Diane walked over and sat on the edge of the hospital bed facing her daughter. Diane waited, knowing that Mary was a girl whose loyalty was fierce and rare and absolute. Knowing that Mary was deciding, right at this moment, whether or not to love this child, whether or not to give herself to her entirely. The baby squirmed in Mary’s arms and the expression on Mary’s face slackened, and at that moment, Diane knew it was done. Raising her chin, Mary looked at her mother, and simply said, “Let’s call her Hannah.” And with those words, it was as if Mary had slashed the palm of her hand and offered her blood as oath.
Thirty-two
1989
After Mary burned Patrick’s check, after she turned on the water, leaning over the sink and watching the ashes swirl then disappear in the stainless steel of the basin, she looked back toward Hannah. “You want to go to the beach?” she asked, her elbows still resting on either side of the sink, her voice deep and dry.
“Now?” asked Hannah.
Mary nodded.
“But what about the food?”
“We’ll eat it in the car.”
Hannah glanced out the front window, which was slicked black with night. “But it’s cold out,” she said.
Mary smiled. In Sandy Bank, she used to sleep on the beach in the winter, bringing a sleeping bag and slinking through the night while Diane lay oblivious in her bed. But that was before Hannah was born. She turned back to the sink and looked at the round mouth of the drain. “Are you getting soft on me, Bunny?” she asked.

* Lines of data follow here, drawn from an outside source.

@[simp] theorem outputUnspecified_src (n : Nat) (s : State) : (State.outputUnspecified n s).src = s.src := rfl
@[simp] theorem outputUnspecified_dst (n : Nat) (s : State) : (State.outputUnspecified n s).dst = s.dst := rfl
@[simp] theorem outputUnspecified_tapsnum (n : Nat) (s : State) : (State.outputUnspecified n s).tapsnum = s.tapsnum := rfl
@[simp] theorem outputUnspecified_taps (n : Nat) (s : State) : (State.outputUnspecified n s).taps = s.taps := rfl
@[simp] theorem outputUnspecified_w0 (n : Nat) (s : State) : (State.outputUnspecified n s).w0 = s.w0 := rfl
@[simp] theorem outputUnspecified_w1 (n : Nat) (s : State) : (State.outputUnspecified n s).w1 = s.w1 := rfl
@[simp] theorem outputUnspecified_wvalid (n : Nat) (s : State) : (State.outputUnspecified n s).wvalid = s.wvalid := rfl
@[simp] theorem outputUnspecified_abort (n : Nat) (s : State) : (State.outputUnspecified n s).abort = s.abort := rfl
@[simp] theorem outputUnspecified_cause (n : Nat) (s : State) : (State.outputUnspecified n s).cause = s.cause := rfl
@[simp] theorem outputUnspecified_mem (n : Nat) (s : State) : (State.outputUnspecified n s).mem = Memory.scramble s.mem s.dst.toNat s.freeNext n := rfl
@[simp] theorem outputUnspecified_srcWritten (n : Nat) (s : State) : (State.outputUnspecified n s).srcWritten = s.srcWritten := rfl
@[simp] theorem outputUnspecified_dstWritten (n : Nat) (s : State) : (State.outputUnspecified n s).dstWritten = s.dstWritten := rfl
@[simp] theorem outputUnspecified_tapsWritten (n : Nat) (s : State) : (State.outputUnspecified n s).tapsWritten = s.tapsWritten := rfl
@[simp] theorem outputUnspecified_freeNext (n : Nat) (s : State) : (State.outputUnspecified n s).freeNext = s.freeNext + n := rfl
@[simp] theorem outputUnspecified_platform (n : Nat) (s : State) : (State.outputUnspecified n s).platform = s.platform := rfl
@[simp] theorem outputUnspecified_program (n : Nat) (s : State) : (State.outputUnspecified n s).program = s.program := rfl
@[simp] theorem outputUnspecified_index (n : Nat) (s : State) : (State.outputUnspecified n s).index = s.index := rfl
@[simp] theorem outputUnspecified_returned (n : Nat) (s : State) : (State.outputUnspecified n s).returned = s.returned := rfl

@[simp] theorem withMemory_src (m : Memory) (s : State) : (State.withMemory m s).src = s.src := rfl
@[simp] theorem withMemory_dst (m : Memory) (s : State) : (State.withMemory m s).dst = s.dst := rfl
@[simp] theorem withMemory_tapsnum (m : Memory) (s : State) : (State.withMemory m s).tapsnum = s.tapsnum := rfl
@[simp] theorem withMemory_taps (m : Memory) (s : State) : (State.withMemory m s).taps = s.taps := rfl
@[simp] theorem withMemory_w0 (m : Memory) (s : State) : (State.withMemory m s).w0 = s.w0 := rfl
@[simp] theorem withMemory_w1 (m : Memory) (s : State) : (State.withMemory m s).w1 = s.w1 := rfl
@[simp] theorem withMemory_wvalid (m : Memory) (s : State) : (State.withMemory m s).wvalid = s.wvalid := rfl
@[simp] theorem withMemory_abort (m : Memory) (s : State) : (State.withMemory m s).abort = s.abort := rfl
@[simp] theorem withMemory_cause (m : Memory) (s : State) : (State.withMemory m s).cause = s.cause := rfl
@[simp] theorem withMemory_mem (m : Memory) (s : State) : (State.withMemory m s).mem = m := rfl
@[simp] theorem withMemory_srcWritten (m : Memory) (s : State) : (State.withMemory m s).srcWritten = s.srcWritten := rfl
@[simp] theorem withMemory_dstWritten (m : Memory) (s : State) : (State.withMemory m s).dstWritten = s.dstWritten := rfl
@[simp] theorem withMemory_tapsWritten (m : Memory) (s : State) : (State.withMemory m s).tapsWritten = s.tapsWritten := rfl
@[simp] theorem withMemory_freeNext (m : Memory) (s : State) : (State.withMemory m s).freeNext = s.freeNext := rfl
@[simp] theorem withMemory_platform (m : Memory) (s : State) : (State.withMemory m s).platform = s.platform := rfl
@[simp] theorem withMemory_program (m : Memory) (s : State) : (State.withMemory m s).program = s.program := rfl
@[simp] theorem withMemory_index (m : Memory) (s : State) : (State.withMemory m s).index = s.index := rfl
@[simp] theorem withMemory_returned (m : Memory) (s : State) : (State.withMemory m s).returned = s.returned := rfl

@[simp] theorem blockReset_src (s : State) : (State.blockReset s).src = 0 := rfl
@[simp] theorem blockReset_dst (s : State) : (State.blockReset s).dst = 0 := rfl
@[simp] theorem blockReset_tapsnum (s : State) : (State.blockReset s).tapsnum = 0 := rfl
@[simp] theorem blockReset_taps (s : State) : (State.blockReset s).taps = Vector.replicate 12 0 := rfl
@[simp] theorem blockReset_w0 (s : State) : (State.blockReset s).w0 = Vector.replicate 16 0 := rfl
@[simp] theorem blockReset_w1 (s : State) : (State.blockReset s).w1 = Vector.replicate 16 0 := rfl
@[simp] theorem blockReset_wvalid (s : State) : (State.blockReset s).wvalid = false := rfl
@[simp] theorem blockReset_abort (s : State) : (State.blockReset s).abort = false := rfl
@[simp] theorem blockReset_cause (s : State) : (State.blockReset s).cause = 0 := rfl
@[simp] theorem blockReset_mem (s : State) : (State.blockReset s).mem = s.mem := rfl
@[simp] theorem blockReset_srcWritten (s : State) : (State.blockReset s).srcWritten = false := rfl
@[simp] theorem blockReset_dstWritten (s : State) : (State.blockReset s).dstWritten = false := rfl
@[simp] theorem blockReset_tapsWritten (s : State) : (State.blockReset s).tapsWritten = Vector.replicate 12 false := rfl
@[simp] theorem blockReset_freeNext (s : State) : (State.blockReset s).freeNext = s.freeNext := rfl
@[simp] theorem blockReset_platform (s : State) : (State.blockReset s).platform = s.platform := rfl
@[simp] theorem blockReset_program (s : State) : (State.blockReset s).program = s.program := rfl
@[simp] theorem blockReset_index (s : State) : (State.blockReset s).index = s.index := rfl
@[simp] theorem blockReset_returned (s : State) : (State.blockReset s).returned = s.returned := rfl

Hannah was silent for a moment. “Fine.”
On the way to the beach, the girls passed the white containers of takeout between them—Hannah taking huge slurping bites, Mary simply letting the warmth from the food seep into her legs.
“Why aren’t you eating?” asked Hannah, her mouth full as she gave her sister a sidelong glance.
“I don’t know,” said Mary. “I guess I’m not hungry.”
They parked in one of the spots along the road that ran along the coast. By morning, they’d be full of cars with surfboards strapped to their roofs and wet suits in the trunks. But now, the girls had their choosing.